● **Assignment**
Go through the records and copy each line where the word "exact" occurs.
··········
-- ==== Sys2Proof/Laws/PerInstr.lean ====
section
/-! SUPPORT. Facts about every instruction as syntax, one lemma per constructor. Family `EncodeAdmitted`: the word of
an instruction is one that some row of the opcode map admits, and that row reads the instruction back from it
(spec/30_encoding.md R62, R65). -/

namespace Sys2Proof.Laws

/-- The word of `i`, if `i` has one and is not the skip, is admitted by a row of the opcode map that builds `i`. -/
def EncodeAdmitted.Statement (i : Instr) : Prop :=
  ∀ w, encode i = some w → i ≠ .skip → ∃ r ∈ opcodeRows, r.admits w = true ∧ r.build w = i

/-- A row given by its place in the opcode map. -/
theorem rowAt_mem (k : Fin 14) : opcodeRows.get k ∈ opcodeRows := List.get_mem _ _

theorem EncodeAdmitted.li (rd : RegIdx) (imm : Word) : EncodeAdmitted.Statement (.li rd imm) := by
  rintro w hw -
  cases hw
  rw [packWord_eq_wide]
  refine ⟨_, rowAt_mem 0, (OpcodeRow.admits_eq _ _).trans ((admitsL 0x01#8 _ _ _ _ _ _ _ _).trans ?_), ?_⟩
  · simp
  · simp [opcodeRows]

theorem EncodeAdmitted.add (rd rs rt : RegIdx) : EncodeAdmitted.Statement (.add rd rs rt) := by
  rintro w hw -
  cases hw
  rw [packWord_eq_wide]
  refine ⟨_, rowAt_mem 1, (OpcodeRow.admits_eq _ _).trans ((admitsR 0x02#8 _ _ _ _ _ _ _ _).trans ?_), ?_⟩
  · simp
  · simp [opcodeRows]

theorem EncodeAdmitted.sub (rd rs rt : RegIdx) : EncodeAdmitted.Statement (.sub rd rs rt) := by
  rintro w hw -
  cases hw
  rw [packWord_eq_wide]
  refine ⟨_, rowAt_mem 2, (OpcodeRow.admits_eq _ _).trans ((admitsR 0x03#8 _ _ _ _ _ _ _ _).trans ?_), ?_⟩
  · simp
  · simp [opcodeRows]

theorem EncodeAdmitted.addi (rd rs : RegIdx) (imm : Word) : EncodeAdmitted.Statement (.addi rd rs imm) := by
  rintro w hw -
  cases hw
  rw [packWord_eq_wide]
  refine ⟨_, rowAt_mem 3, (OpcodeRow.admits_eq _ _).trans ((admitsI 0x04#8 _ _ _ _ _ _ _ _).trans ?_), ?_⟩
  · simp
  · simp [opcodeRows]

theorem EncodeAdmitted.mul (rd rs rt : RegIdx) : EncodeAdmitted.Statement (.mul rd rs rt) := by
  rintro w hw -
  cases hw
  rw [packWord_eq_wide]
  refine ⟨_, rowAt_mem 4, (OpcodeRow.admits_eq _ _).trans ((admitsR 0x05#8 _ _ _ _ _ _ _ _).trans ?_), ?_⟩
  · simp
  · simp [opcodeRows]

theorem EncodeAdmitted.and (rd rs rt : RegIdx) : EncodeAdmitted.Statement (.and rd rs rt) := by
  rintro w hw -
  cases hw
  rw [packWord_eq_wide]
  refine ⟨_, rowAt_mem 5, (OpcodeRow.admits_eq _ _).trans ((admitsR 0x06#8 _ _ _ _ _ _ _ _).trans ?_), ?_⟩
  · simp
  · simp [opcodeRows]

theorem EncodeAdmitted.or (rd rs rt : RegIdx) : EncodeAdmitted.Statement (.or rd rs rt) := by
  rintro w hw -
  cases hw
  rw [packWord_eq_wide]
  refine ⟨_, rowAt_mem 6, (OpcodeRow.admits_eq _ _).trans ((admitsR 0x07#8 _ _ _ _ _ _ _ _).trans ?_), ?_⟩
  · simp
  · simp [opcodeRows]

theorem EncodeAdmitted.ori (rd rs : RegIdx) (imm : Word) : EncodeAdmitted.Statement (.ori rd rs imm) := by
  rintro w hw -
  cases hw
  rw [packWord_eq_wide]
  refine ⟨_, rowAt_mem 7, (OpcodeRow.admits_eq _ _).trans ((admitsI 0x08#8 _ _ _ _ _ _ _ _).trans ?_), ?_⟩
  · simp
  · simp [opcodeRows]

theorem EncodeAdmitted.xor (rd rs rt : RegIdx) : EncodeAdmitted.Statement (.xor rd rs rt) := by
  rintro w hw -
  cases hw
  rw [packWord_eq_wide]
  refine ⟨_, rowAt_mem 8, (OpcodeRow.admits_eq _ _).trans ((admitsR 0x09#8 _ _ _ _ _ _ _ _).trans ?_), ?_⟩
  · simp
  · simp [opcodeRows]

theorem EncodeAdmitted.sll (rd rs : RegIdx) (imm : Word) : EncodeAdmitted.Statement (.sll rd rs imm) := by
  rintro w hw -
  cases hw
  rw [packWord_eq_wide]
  refine ⟨_, rowAt_mem 9, (OpcodeRow.admits_eq _ _).trans ((admitsI 0x0A#8 _ _ _ _ _ _ _ _).trans ?_), ?_⟩
  · simp
  · simp [opcodeRows]

theorem EncodeAdmitted.srl (rd rs : RegIdx) (imm : Word) : EncodeAdmitted.Statement (.srl rd rs imm) := by
  rintro w hw -
  cases hw
  rw [packWord_eq_wide]
  refine ⟨_, rowAt_mem 10, (OpcodeRow.admits_eq _ _).trans ((admitsI 0x0B#8 _ _ _ _ _ _ _ _).trans ?_), ?_⟩
  · simp
  · simp [opcodeRows]

theorem EncodeAdmitted.dump : EncodeAdmitted.Statement .dump := by
  rintro w hw -
  cases hw
  exact ⟨_, rowAt_mem 11, by decide, rfl⟩

theorem EncodeAdmitted.snapshot (name : SnapshotName) : EncodeAdmitted.Statement (.snapshot name) := by
  rintro w hw -
  cases name with
  | file f => cases hw
  | tag t =>
    cases hw
    rw [packWord_eq_wide]
    refine ⟨_, rowAt_mem 12, (OpcodeRow.admits_eq _ _).trans ((admitsT 0x0D#8 _ _ _ _ _ _ _ _).trans ?_), ?_⟩
    · simp
    · simp [opcodeRows]

theorem EncodeAdmitted.orl (rd rs : RegIdx) (imm : Word) : EncodeAdmitted.Statement (.orl rd rs imm) := by
  rintro w hw -
  cases hw
  rw [packWord_eq_wide]
  refine ⟨_, rowAt_mem 13, (OpcodeRow.admits_eq _ _).trans ((admitsI 0x0E#8 _ _ _ _ _ _ _ _).trans ?_), ?_⟩
  · simp
  · simp [opcodeRows]

theorem EncodeAdmitted.skip : EncodeAdmitted.Statement .skip := by
  intro w _ hne
  exact absurd rfl hne

end Sys2Proof.Laws
end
··········
● **Solution to this problem**
  exact ⟨_, rowAt_mem 11, by decide, rfl⟩
  exact absurd rfl hne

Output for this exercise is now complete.